For additional information on how to use the thresholds, see the sample tiering scripts and priority aging scenarios.

Effect of remapping on thresholds

Which thresholds continue to apply after remapping through a REMAP ACTIVITY action depends on whether the thresholds apply only to a specific service subclass or throughout the lifetime of an activity.

When you remap an activity to a new service subclass, only the in-service-class thresholds, such as CPUTIMEINSC and SQLROWSREADINSC, change. These in-service-class thresholds no longer affect an activity after it leaves the source service subclass, and they are replaced with the corresponding thresholds for the target subclass, if you defined those thresholds. All other activity thresholds from the service subclass to which the activity was originally mapped remain unchanged, and applicable threshold timers and counters are not reset. The activity is not re-evaluated against any other thresholds that you defined for the target service subclass.

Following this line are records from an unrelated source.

/-! ### Frame acquirer -/

/-- R153, 42_frame_acquirer.md R110, R113: how `ACQUIRE` goes on at the end of an attempt. A valid frame completes with
`OK = 1`; a failure completes with its cause when the budget is exhausted and is retried otherwise, for ever when
`maxatt = 0`. `att_n < 127` is the invariant's (`Inv.running`, with R112). -/
def Obligations.AcquireAttemptEnds : Prop :=
  ∀ (s : State) (maxatt : BitVec 8) (retryMs : BitVec 16), s.seq = .attEnd →
    (s.bitErr = false → frameValid s.shreg = true → exec (.acquire maxatt retryMs) s = .next { s with
      frame := s.shreg
      cause := .none
      seq := .idle
      status := { s.status with frameOk := true, ok := true, err := .none, done := true, busy := false } }) ∧
    ∀ cause : ErrorCode,
      ((s.bitErr = true ∨ checksumMatches s.shreg = false) ∧ cause = .checksumMismatch ∨
        s.bitErr = false ∧ s.shreg = 0 ∧ cause = .degenerateFrame) →
      (0 < maxatt.toInt → s.attN.val < 127 → ∃ n : Fin 128, n.val = s.attN.val + 1 ∧
        ((n.val : Int) = maxatt.toInt → exec (.acquire maxatt retryMs) s = .next { s with
          frame := s.shreg
          cause := cause
          attN := n
          seq := .idle
          status := { s.status with frameOk := false, ok := false, err := cause, done := true, busy := false } }) ∧
        ((n.val : Int) ≠ maxatt.toInt → exec (.acquire maxatt retryMs) s = .next { s with
          frame := s.shreg
          cause := cause
          attN := n
          seq := .retry
          status := { s.status with frameOk := false } })) ∧
      (maxatt.toInt = 0 → exec (.acquire maxatt retryMs) s = .next { s with
        frame := s.shreg
        cause := cause
        seq := .retry
        status := { s.status with frameOk := false } })

/-- R153, R110, 44_noise_filter.md R138: how `READ` goes on at the end of an attempt: a valid frame goes to the filter, a
failure is counted, completed or retried as for `ACQUIRE`, the readings untouched. -/
def Obligations.ReadAttemptEnds : Prop :=
  ∀ (s : State) (maxatt : BitVec 8) (retryMs : BitVec 16), s.seq = .attEnd →
    (s.bitErr = false → frameValid s.shreg = true → exec (.read maxatt retryMs) s = .next { s with
      frame := s.shreg
      cause := .none
      seq := .filter
      status := { s.status with frameOk := true } }) ∧
    ∀ cause : ErrorCode,
      ((s.bitErr = true ∨ checksumMatches s.shreg = false) ∧ cause = .checksumMismatch ∨
        s.bitErr = false ∧ s.shreg = 0 ∧ cause = .degenerateFrame) →
      (0 < maxatt.toInt → s.attN.val < 127 → ∃ n : Fin 128, n.val = s.attN.val + 1 ∧
        ((n.val : Int) = maxatt.toInt → exec (.read maxatt retryMs) s = .next { s with
          frame := s.shreg
          cause := cause
          attN := n
          seq := .idle
          status := { s.status with frameOk := false, ok := false, err := cause, done := true, busy := false } }) ∧
        ((n.val : Int) ≠ maxatt.toInt → exec (.read maxatt retryMs) s = .next { s with
          frame := s.shreg
          cause := cause
          attN := n
          seq := .retry
          status := { s.status with frameOk := false } })) ∧
      (maxatt.toInt = 0 → exec (.read maxatt retryMs) s = .next { s with
        frame := s.shreg
        cause := cause
        seq := .retry
        status := { s.status with frameOk := false } })

/-- R150, R110: the `RETRY` step of `ACQUIRE` and `READ` is one delay of `retry_ms`, zero included, and then the next
attempt. -/
def Obligations.RetryWaitsBetweenAttempts : Prop :=
  ∀ (s : State) (maxatt : BitVec 8) (retryMs : BitVec 16), s.seq = .retry →
    exec (.acquire maxatt retryMs) s = .next { s with trace := .delayMs retryMs.toNat :: s.trace, seq := .hs0 } ∧
    exec (.read maxatt retryMs) s = .next { s with trace := .delayMs retryMs.toNat :: s.trace, seq := .hs0 }

/-- 42_frame_acquirer.md R111: a call of `AcquireFrame` that returns has run `k ≥ 1` attempts, at most `maxatt` of them
when `maxatt > 0` and exactly `maxatt` when it fails; besides the `k` start pulses it has put `k − 1` millisecond
delays on the trace. It leaves `THRESHOLD` and `TIMEOUT` as they were. -/
def Obligations.RetryLoopCountsAttempts : Prop :=
  ∀ (fuel : Nat) (maxatt : BitVec 8) (retryMs : BitVec 16) (s t : State), 0 ≤ maxatt.toInt →
    acquireFrame fuel maxatt retryMs s = some t →
    ∃ k : Nat, 1 ≤ k ∧ (0 < maxatt.toInt → (k : Int) ≤ maxatt.toInt) ∧
      (t.cause ≠ .none → 0 < maxatt.toInt ∧ (k : Int) = maxatt.toInt) ∧
      t.trace.countP isStart = s.trace.countP isStart + k ∧
      t.trace.countP isDelayMs = s.trace.countP isDelayMs + k + (k - 1) ∧
      t.threshold = s.threshold ∧ t.timeout = s.timeout

/-! ### Decoder -/

/-- 43_decoder.md R121: `Frac(n)` is n / 10^d in thousandths, d the number of decimal digits of n. -/
def Obligations.FracIsDecimalDigits : Prop :=
  ∀ n : BitVec 8, frac n * 10 ^ (Nat.digits 10 n.toNat).length = n.toNat * 1000

/-- R120, R122, R123: the temperature and the humidity of a frame in variant A, and in variant B, whose temperature is
sign and magnitude. -/
def Obligations.DecoderVariants : Prop :=
  ∀ f : Frame,
    (decodeFrame .a f).1 = (frameByte f 2).toNat * 1000 + frac (frameByte f 3) ∧
    (decodeFrame .a f).2 = (frameByte f 0).toNat * 1000 + frac (frameByte f 1) ∧
    (decodeFrame .b f).2 = ((frameByte f 0).toNat * 256 + (frameByte f 1).toNat) * 100 ∧
    ((frameByte f 2).getLsbD 7 = false →
      (decodeFrame .b f).1 = ((frameByte f 2).toNat * 256 + (frameByte f 3).toNat) * 100) ∧
    ((frameByte f 2).getLsbD 7 = true →
      (decodeFrame .b f).1 = -((((frameByte f 2).toNat - 128) * 256 + (frameByte f 3).toNat) * 100 : Nat))

/-- R124: the ranges of the two variants; every reading fits the signed 32-bit registers, so none is altered there. -/
def Obligations.DecodedReadingsStayInRange : Prop :=
  ∀ f : Frame,
    (0 ≤ (decodeFrame .a f).1 ∧ (decodeFrame .a f).1 ≤ 255990) ∧
    (0 ≤ (decodeFrame .a f).2 ∧ (decodeFrame .a f).2 ≤ 255990) ∧
    (-3276700 ≤ (decodeFrame .b f).1 ∧ (decodeFrame .b f).1 ≤ 3276700) ∧
    (0 ≤ (decodeFrame .b f).2 ∧ (decodeFrame .b f).2 ≤ 6553500) ∧
    ∀ v : Variant, (BitVec.ofInt 32 (decodeFrame v f).1).toInt = (decodeFrame v f).1 ∧
      (BitVec.ofInt 32 (decodeFrame v f).2).toInt = (decodeFrame v f).2

/-! ### Noise filter -/

/-- 44_noise_filter.md R131: after k insertions into an empty filter `F.fill = min(k, CAP)` and `F.wr = k mod CAP`, the
last `CAP` values inserted stand at their index mod `CAP`, exactly the slots below min(k, CAP) have been written, the
others are as they were, and `F.dev` and `F.last` are untouched. -/
def Obligations.InsertFillsTheRing : Prop :=
  ∀ (cap : Fin 17) (f : Filter) (raws : List Word), 1 ≤ cap.val → f.wr = 0 → f.fill = 0 →
    let g := raws.foldl (fun a x => a.insert cap x) f
    g.fill.val = min raws.length cap.val ∧ g.wr.val = raws.length % cap.val ∧
    (∀ j, j < raws.length → raws.length ≤ j + cap.val → g.buf.toList[j % cap.val]? = raws[j]?) ∧
    (∀ i : Fin 16, i.val < min raws.length cap.val → g.written[i] = true) ∧
    (∀ i : Fin 16, min raws.length cap.val ≤ i.val → g.written[i] = f.written[i] ∧ g.buf[i] = f.buf[i]) ∧
    g.dev = f.dev ∧ g.last = f.last

/-- R132: the median is the element at index `CAP div 2` of the used slots in non-decreasing order, whatever order they
stand in. -/
def Obligations.MedianIsTheUpperMiddle : Prop :=
  ∀ (cap : Fin 17) (f : Filter), 1 ≤ cap.val →
    ∀ sorted : List Int, sorted.Perm ((f.buf.toList.take cap.val).map BitVec.toInt) →
      sorted.Pairwise (fun a b => a ≤ b) → sorted[cap.val / 2]? = some (f.median cap)

/-- R133: with `CAP = 0` every value is accepted and nothing inserted; during warm-up it is accepted and inserted; after
it, it is accepted within the fraction of the median of the contents before, and inserted either way. -/
def Obligations.AcceptFollowsWarmUpThenMedian : Prop :=
  ∀ (f : Filter) (x : Word),
    (f.accepts 0 x = true ∧ f.accept 0 x = { f with last := x }) ∧
    ∀ cap : Fin 17, 1 ≤ cap.val →
      (f.fill.val < cap.val →
        f.accepts cap x = true ∧ f.accept cap x = ({ f with last := x } : Filter).insert cap x) ∧
      (cap.val ≤ f.fill.val →
        (f.accepts cap x = true ↔ within x.toInt (f.median cap) f.dev = true) ∧
        (within x.toInt (f.median cap) f.dev = true →
          f.accept cap x = ({ f with last := x } : Filter).insert cap x) ∧
        (within x.toInt (f.median cap) f.dev = false → f.accept cap x = f.insert cap x))

/-- R134: the deviation test is the signed inequality as DHT prints it, boundary included; a negative median with
`dev > 0` rejects everything, a zero median accepts only 0, `dev = 0` accepts exactly the median; on values of the
decoder's range both sides stay below 2^40. -/
def Obligations.WithinIsTheSignedInequality : Prop :=
  ∀ (raw med : Int) (dev : BitVec 16),
    (within raw med dev = true ↔ |raw - med| * 1000 ≤ med * dev.toNat) ∧
    (med < 0 → 0 < dev.toNat → within raw med dev = false) ∧
    (within raw 0 dev = true ↔ raw = 0) ∧
    (within raw med 0 = true ↔ raw = med) ∧
    (|raw - med| ≤ 6553500 → |med| ≤ 6553500 → |raw - med| * 1000 < 2 ^ 40 ∧ |med * dev.toNat| < 2 ^ 40)

/-- R138, R150: the `FILTER` step of `READ` writes the two readings, lets each filter judge its own, and completes with
`OK = 1` exactly when both are accepted, else with DeviationReject. -/
def Obligations.FilterStepCompletesRead : Prop :=
  ∀ (s : State) (maxatt : BitVec 8) (retryMs : BitVec 16), s.seq = .filter →
    ∀ rawT rawH : Word, rawT = BitVec.ofInt 32 (decodeFrame s.variant s.frame).1 →
      rawH = BitVec.ofInt 32 (decodeFrame s.variant s.frame).2 →
      exec (.read maxatt retryMs) s = .next { s with
        rawT := rawT
        rawH := rawH
        t := s.t.accept s.cap rawT
        h := s.h.accept s.cap rawH
        seq := .idle
        status := { s.status with
          tAcc := s.t.accepts s.cap rawT
          hAcc := s.h.accepts s.cap rawH
          ok := s.t.accepts s.cap rawT && s.h.accepts s.cap rawH
          err := if s.t.accepts s.cap rawT = true ∧ s.h.accepts s.cap rawH = true then .none else .deviationReject
          done := true
          busy := false } }

/-! ### Frames -/

/-- R104: what no step of `INIT` changes: the buffer slots, whether they have been written, `T_ACC`, `H_ACC`, `att_n`,
`cmd_w`, and what is not the block's; and after its assignments, made in `DISPATCH`, what no step of a calibration changes. -/
def Obligations.InitFrame : Prop :=
  ∀ (s t : State) (v : Variant) (cap : BitVec 8), exec (.init v cap) s = .next t →
    (∀ addr : Addr, 0x0F ≤ addr.toNat ∨ addr = 0x00 → regWord t addr = regWord s addr) ∧
    t.t.buf = s.t.buf ∧ t.h.buf = s.h.buf ∧ t.t.written = s.t.written ∧ t.h.written = s.h.written ∧
    t.status.tAcc = s.status.tAcc ∧ t.status.hAcc = s.status.hAcc ∧ t.attN = s.attN ∧ t.cmdW = s.cmdW ∧
    (s.seq ≠ .dispatch → t.t = s.t ∧ t.h = s.h ∧ t.rawT = s.rawT ∧ t.rawH = s.rawH ∧ t.variant = s.variant ∧
      t.cap = s.cap ∧ t.status.inited = s.status.inited ∧ t.status.overrun = s.status.overrun ∧
      (s.seq ≠ .attEnd → t.threshold = s.threshold ∧ t.timeout = s.timeout ∧ t.frame = s.frame)) ∧
    t.resetAsserted = s.resetAsserted ∧ t.params = s.params ∧ t.tail = s.tail ∧ t.hostOps = s.hostOps ∧ t.turns = s.turns ∧
    t.answers = s.answers ∧ t.draws = s.draws

/-- 41_calibrator.md R103: what no step of `CALIBRATE` changes: every register but `STATUS`, `THRESHOLD`, `TIMEOUT` and
the frame; the filters, the readings, the configuration; the flags `INITED`, `T_ACC`, `H_ACC`, `OVERRUN`. -/
def Obligations.CalibrateFrame : Prop :=
  ∀ s t : State, exec .calibrate s = .next t →
    (∀ addr : Addr, addr ≠ 0x01 → addr ≠ 0x03 → addr ≠ 0x04 → addr ≠ 0x05 → addr ≠ 0x06 →
      regWord t addr = regWord s addr) ∧
    t.t = s.t ∧ t.h = s.h ∧ t.rawT = s.rawT ∧ t.rawH = s.rawH ∧ t.variant = s.variant ∧ t.cap = s.cap ∧
    t.status.inited = s.status.inited ∧ t.status.tAcc = s.status.tAcc ∧ t.status.hAcc = s.status.hAcc ∧
    t.status.overrun = s.status.overrun ∧ t.attN = s.attN ∧ t.cmdW = s.cmdW ∧
    (s.seq ≠ .attEnd → t.threshold = s.threshold ∧ t.timeout = s.timeout ∧ t.frame = s.frame) ∧
    t.resetAsserted = s.resetAsserted ∧ t.params = s.params ∧ t.tail = s.tail ∧ t.hostOps = s.hostOps ∧ t.turns = s.turns ∧
    t.answers = s.answers ∧ t.draws = s.draws

/-- 42_frame_acquirer.md R113: what no step of `ACQUIRE` changes: every register but `STATUS` and the frame;
`THRESHOLD`, `TIMEOUT`, the readings, the filters, the configuration; the flags `INITED`, `CAL_OK`, `T_ACC`, `H_ACC`,
`OVERRUN`. -/
def Obligations.AcquireFrame : Prop :=
  ∀ (s t : State) (maxatt : BitVec 8) (retryMs : BitVec 16), exec (.acquire maxatt retryMs) s = .next t →
    (∀ addr : Addr, addr ≠ 0x01 → addr ≠ 0x05 → addr ≠ 0x06 → regWord t addr = regWord s addr) ∧
    t.threshold = s.threshold ∧ t.timeout = s.timeout ∧ t.t = s.t ∧ t.h = s.h ∧ t.rawT = s.rawT ∧ t.rawH = s.rawH ∧
    t.variant = s.variant ∧ t.cap = s.cap ∧ t.status.inited = s.status.inited ∧ t.status.calOk = s.status.calOk ∧
    t.status.tAcc = s.status.tAcc ∧ t.status.hAcc = s.status.hAcc ∧ t.status.overrun = s.status.overrun ∧
    t.calN = s.calN ∧ t.cmdW = s.cmdW ∧ (s.seq ≠ .attEnd → t.frame = s.frame) ∧
    t.resetAsserted = s.resetAsserted ∧ t.params = s.params ∧ t.tail = s.tail ∧ t.hostOps = s.hostOps ∧ t.turns = s.turns ∧
    t.answers = s.answers ∧ t.draws = s.draws

/-- 44_noise_filter.md R138: what no step of `READ` changes: `CFG`, `THRESHOLD`, `TIMEOUT`, `DEV_T`, `DEV_H` and the
reserved addresses; the flags `INITED`, `CAL_OK`, `OVERRUN`; and outside the `FILTER` step also the readings, both
filters, `T_ACC` and `H_ACC`. -/
def Obligations.ReadFrame : Prop :=
  ∀ (s t : State) (maxatt : BitVec 8) (retryMs : BitVec 16), exec (.read maxatt retryMs) s = .next t →
    (∀ addr : Addr, addr = 0x00 ∨ addr = 0x02 ∨ addr = 0x03 ∨ addr = 0x04 ∨ addr = 0x0B ∨ addr = 0x0C ∨ addr = 0x0F ∨
      0x30 ≤ addr.toNat → regWord t addr = regWord s addr) ∧
    t.threshold = s.threshold ∧ t.timeout = s.timeout ∧ t.variant = s.variant ∧ t.cap = s.cap ∧
    t.t.dev = s.t.dev ∧ t.h.dev = s.h.dev ∧ t.status.inited = s.status.inited ∧ t.status.calOk = s.status.calOk ∧
    t.status.overrun = s.status.overrun ∧ t.calN = s.calN ∧ t.cmdW = s.cmdW ∧
    (s.seq ≠ .attEnd → t.frame = s.frame) ∧
    (s.seq ≠ .filter → t.t = s.t ∧ t.h = s.h ∧ t.rawT = s.rawT ∧ t.rawH = s.rawH ∧
      t.status.tAcc = s.status.tAcc ∧ t.status.hAcc = s.status.hAcc) ∧
    t.resetAsserted = s.resetAsserted ∧ t.params = s.params ∧ t.tail = s.tail ∧ t.hostOps = s.hostOps ∧ t.turns = s.turns ∧
    t.answers = s.answers ∧ t.draws = s.draws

For example, assume that two service subclasses with thresholds are defined as follows:

Service subclass A with the following thresholds:
- An ACTIVITYTOTALTIME lifetime threshold TH1 with a STOP EXECUTION action after 30 minutes have elapsed
- An SQLROWSREADINSC in-service-class threshold TH2 with a REMAP ACTIVITY action to service subclass B after more than 2000 rows have been read
Service subclass B with the following thresholds:
- An ACTIVITYTOTALTIME lifetime threshold TH3 with a STOP EXECUTION action after 5 minutes have elapsed
- An SQLROWSREADINSC threshold TH4 with a STOP EXECUTION action after more than 1000 rows have been read

When an activity enters the system in service subclass A, both thresholds TH1 and TH2 apply to the activity. If the activity reads more than 2000 rows during query evaluation, it is dynamically remapped to service subclass B. Because of the remapping of the activity to subclass B, the applicable in-service-class thresholds change, and TH4 rather than TH2 now applies to the activity. Counters for both thresholds are reset to zero, and even though the activity has read more than 2000 rows in the original service subclass, the counter for TH4 is restarted at zero; the activity must read more than 1000 rows while running in service subclass B before threshold TH4 is violated. Threshold TH1, which applies throughout the lifetime of the activity, continues to apply, even though the activity is now running in a different subclass. Threshold TH3 does not exercise any control over the remapped activity at all, because it did not apply to the first service subclass that the activity entered when it began running.